I have never bought into the fat burning zone btw. If I ride in the fat zone for an hour I burn maybe 300 kcals. If I ride in the aerobic zone I might burn 500. I will burn more fat in the latter case.
I'd always assumed that not only wouldn't burn more fat at higher intensities (once over a certain maxium), but you'd also burn less fat anyway once over this threshold, which was the point of trying to remain in the fat burning zone.
It was more along the lines that there's a maximum amount of energy you can get from burning fat and that this is slightly less efficient than using glycogen directly and so, once over this maximum energy-from-fat value you're going to be burning less and less fat for more effort.
At the slower rate you'll burn 300kcal an hour. That could be 90% fat and 10% glycogen. So 270kcal of fat, 30kcal of glycogen.
As you go faster you can't burn more fat and, more importantly, as you body gets more energy from glycogen it can't burn as much fat. It may drop to a 50:50 split so only 250kcal from fat and 250kcal from glycogen. Faster than this and you'll get more energy from glycogen but, more importantly, less energy from fat.
At 800kcal an hour it might be down to 200kcal from fat and 600kcal from glycogen.
Again, that's just my understanding of it, and the figures are just random guesswork, but it reinforces the point of trying to stick within the fat burning zone. Anything over that is just burning extra glycogen that just needs replacing, but also burning less fat.

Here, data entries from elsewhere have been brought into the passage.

-- ==== Sys2Proof/Certificates/Slice0/Obligations.lean ====
section
/-! DEFINITION. The statements for the provers. A statement about one command speaks of `t`, the next state the
command answers, where nothing a neighbour does afterwards can change what is said; otherwise it speaks of `u`,
the state right after the block's own event, and says that the command answers `u.finish`, in which the
neighbours have taken what was handed to them. -/

section

open Sys2Proof Sys2Proof.Machine Sys2Proof.Safety

/-! ## The queue and every command -/

/-- A step takes the command at the front of the queue and is that command's effect with the queue's rest; on an
empty queue the part idles, which is the model's choice (log entry 1). -/
def Obligations.StepTakesTheFrontCommand : Prop :=
  ∀ s : State,
    (∀ c rest, s.pending = c :: rest → step s = exec c { s with pending := rest }) ∧
    (s.pending = [] → step s = .next s)

/-- Every command answers a next state in every state: none stops the part. That is so in every state because the
expiry of a timer that does not run and the end of an operation not in progress change nothing, the model's choices
(log entries 2 and 29). No command touches the queue of commands; a part whose publications are all taken has them all
taken afterwards, which also holds because the model drops what is left after 4,096 deliveries (log entry 4); and the
time goes back only where a reset or a soft restart counts it from 0 again. -/
def Obligations.EveryCommandAnswersAndLeavesTheQueue : Prop :=
  ∀ (c : Instr) (s : State), ∃ t, exec c s = .next t ∧ t.pending = s.pending ∧
    (s.agenda = [] → t.agenda = []) ∧
    (isReset c = false → s.lnk.restart = none → s.now ≤ t.now)

/-- Every well-formed request fits a frame, and a request of the table has a body of a length that its kind
allows, so that no request command of the table is answered BAD_LENGTH (R168, R189, R190). -/
def Obligations.EveryRequestFitsItsKind : Prop := ∀ i : Instr, Sys2Proof.Laws.Framed.Statement i

/-! ## Resets -/

/-- POWER_ON_RESET and PIN_RESET complete in every state and leave every block in its state after reset, the
RATE strap sampled and the link fault counters 0; the queue of commands is kept, and the schedule of log entry 3
with it (the model's own). -/
def Obligations.HardResetsLeaveTheResetState : Prop :=
  ∀ (high : Bool) (s : State),
    exec (.powerOnReset high) s = exec (.pinReset high) s ∧
    exec (.powerOnReset high) s = .next { State.reset with
      ratePinHigh := high, lnk := { State.reset.lnk with baudHigh := high }
      schedule := s.schedule, pending := s.pending }

/-- What the reset state holds, block by block: the values of the tables of R17, R43, R62, R94, R112, R133,
R146, R164, R177 and R186. That motion armed is yes in AUX's record as in MAIN's is the model's choice (log entry
47). The state meets every law below that a step keeps. -/
def Obligations.ResetStateHoldsTheTablesOfValues : Prop :=
  let s := State.reset
  (s.isu.scanTimer = .running 10000 ∧ s.isu.stillTimer = .running 2000000 ∧ s.isu.roadStill = false ∧
    (∀ e ∈ s.isu.entries, e.role = .unused) ∧
    (∀ c ∈ s.isu.channels, c.health = .unknown ∧ c.lastGood = none ∧ c.hold = 51) ∧
    (∀ p, (s.isu.pulses.get p).state = .stopped ∧ (s.isu.pulses.get p).period = none ∧
      s.holdMaxMs p = if p = .road then 2000 else 500) ∧ s.stillMs = 2000 ∧
    (∀ d, s.level d = false ∧ s.changed d = false) ∧ s.isu.pub.split = .between ∧ s.isu.pub.supplyMv = 0 ∧
    s.isu.pub.supplyHealth = .unknown) ∧
  (s.tgu.gaugeTimer = .running 50000 ∧ s.tgu.stillCount = 0 ∧
    (∀ t, s.tgu.gauges.get t = .notComputed ∧ (s.tgu.keeps.get t).f = none ∧
      (s.tgu.keeps.get t).v = none ∧ (s.tgu.keeps.get t).u = none ∧
      (s.tgu.keeps.get t).history = [] ∧ (s.tgu.keeps.get t).reinit = true) ∧
    s.tgu.tilt = ⟨0, 0, .none, .none, .no⟩) ∧
  ((∀ t, s.lbu.bands.get t = ⟨.unknown, .none, 0, .lost⟩) ∧ s.lbu.valve.state = .closed ∧
    s.lbu.valve.reclose = .stopped ∧ s.lbu.valve.lowPressure = .stopped ∧ s.lbu.valve.noRise = .stopped) ∧
  ((∀ d, (s.deu.drives.get d).state = .disengaged ∧ (s.deu.drives.get d).cause = none ∧
      (s.deu.drives.get d).fault = none ∧ (s.deu.drives.get d).retryUsed = false ∧
      (s.deu.drives.get d).phase = .none ∧ (s.deu.drives.get d).pendingRelease = .none ∧
      (s.deu.drives.get d).seq = .stopped ∧ (s.deu.drives.get d).position = .stopped ∧
      (s.deu.drives.get d).slip = .stopped ∧ (s.deu.drives.get d).stall = .stopped ∧
      (s.deu.drives.get d).overspeed = .stopped ∧ (s.deu.drives.get d).releaseCut = false ∧
      (s.deu.drives.get d).overspeedPosted = false ∧ (s.deu.drives.get d).motionArmed = true) ∧
    s.deu.holder = none ∧ s.deu.waiting = [] ∧ s.deu.adopted = false) ∧
  ((∀ d k, ((s.ppu.watches.get d).get k).state = .clear ∧ ((s.ppu.watches.get d).get k).health = .none ∧
      ((s.ppu.watches.get d).get k).peak = none ∧ ((s.ppu.watches.get d).get k).persist = .stopped ∧
      ((s.ppu.watches.get d).get k).dry = .stopped ∧ ((s.ppu.watches.get d).get k).dryElapsed = false ∧
      ((s.ppu.watches.get d).get k).cutPosted = false) ∧
    (∀ d, s.ppu.sources.get d = .none) ∧ s.ppu.alarms = []) ∧
  (s.lku.startHold = true ∧ s.lku.mainGear = true ∧ s.lku.auxGear = false ∧ (∀ e ∈ s.lku.table, e.inUse = false) ∧ s.lku.overrides = [] ∧
    (∀ r ∈ s.lku.records, r.confirmed = false)) ∧
  (s.tau.state = .cab ∧ s.tau.cause = none ∧ s.tau.cuts = [] ∧ s.tau.resumeHold = false ∧
    s.tau.reclaimPending = false ∧ s.tau.transfer = .stopped ∧ s.tau.reclaim = .stopped) ∧
  (s.drc.state = .recovering ∧ s.drc.acc = ⟨0, 0, 0, 0, 0, 0⟩ ∧ s.drc.restored = false ∧
    s.drc.changed = false ∧ s.drc.runRemainder = ⟨0, 0⟩ ∧ s.drc.distRemainder = 0 ∧ s.drc.lowWater = none ∧ s.drc.queue = [] ∧ s.drc.lostCount = 0 ∧
    s.drc.head = none ∧ s.drc.nextSeq = none ∧ s.drc.oldest = none ∧ s.seconds = 0 ∧
    s.drc.timeBase.synced = false ∧ s.drc.syncTimer = .running 600000000) ∧
  (s.lnk.rx = none ∧ s.lnk.gapTimer = .stopped ∧ s.lnk.service = none ∧ s.lnk.waiting = none ∧
    s.lnk.notices = [] ∧ s.lnk.attnLow = false ∧ s.lnk.mask = 0 ∧ s.lnk.lost = 0 ∧
    s.lnk.faults = ⟨0, 0, 0, 0, 0⟩) ∧
  (s.pfu.conf = .loading ∧ s.pfu.inUse = none ∧ s.pfu.supply = .droop ∧ s.pfu.lowCount = 0 ∧
    s.pfu.highCount = 0 ∧ s.pfu.recovery = .stopped ∧ s.port.busy = none ∧ s.port.last = none) ∧
  (s.deu.do0 = false ∧ s.deu.do1 = false ∧ s.deu.do2 = false ∧ s.lku.do3 = true ∧ s.tau.do4 = false ∧
    s.tau.do5 = false ∧ s.lbu.valve.do6 = false ∧ s.lku.do7 = false ∧ s.ppu.do8 = false ∧ s.ppu.do9 = false) ∧
  (Lawful s ∧ SlotLent s ∧ SetsDistinct s ∧ ProfileSound s)

/-! ## Laws that every step keeps, from every state that meets them -/

/-- Both images of the profile area keep their canonical form: addresses strictly rising, no byte that reads as
erased. The form is the model's own (log entry 7). -/
def Obligations.StepKeepsImagesCanonical : Prop :=
  ∀ s t, ImagesCanonical s → step s = .next t → ImagesCanonical t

If your goal was purely fat loss then sticking within the fat burning zone is better than burning the same number of kcal in half the time at twice the rate. However, most people aren't looking at purely weight loss, they want to increase fitness/power/stamina/speed and do something other than bimbling along the road a painfully slow pace. So by sacrificing ~20% of fat burning power you can make your training much more interesting and enjoyable.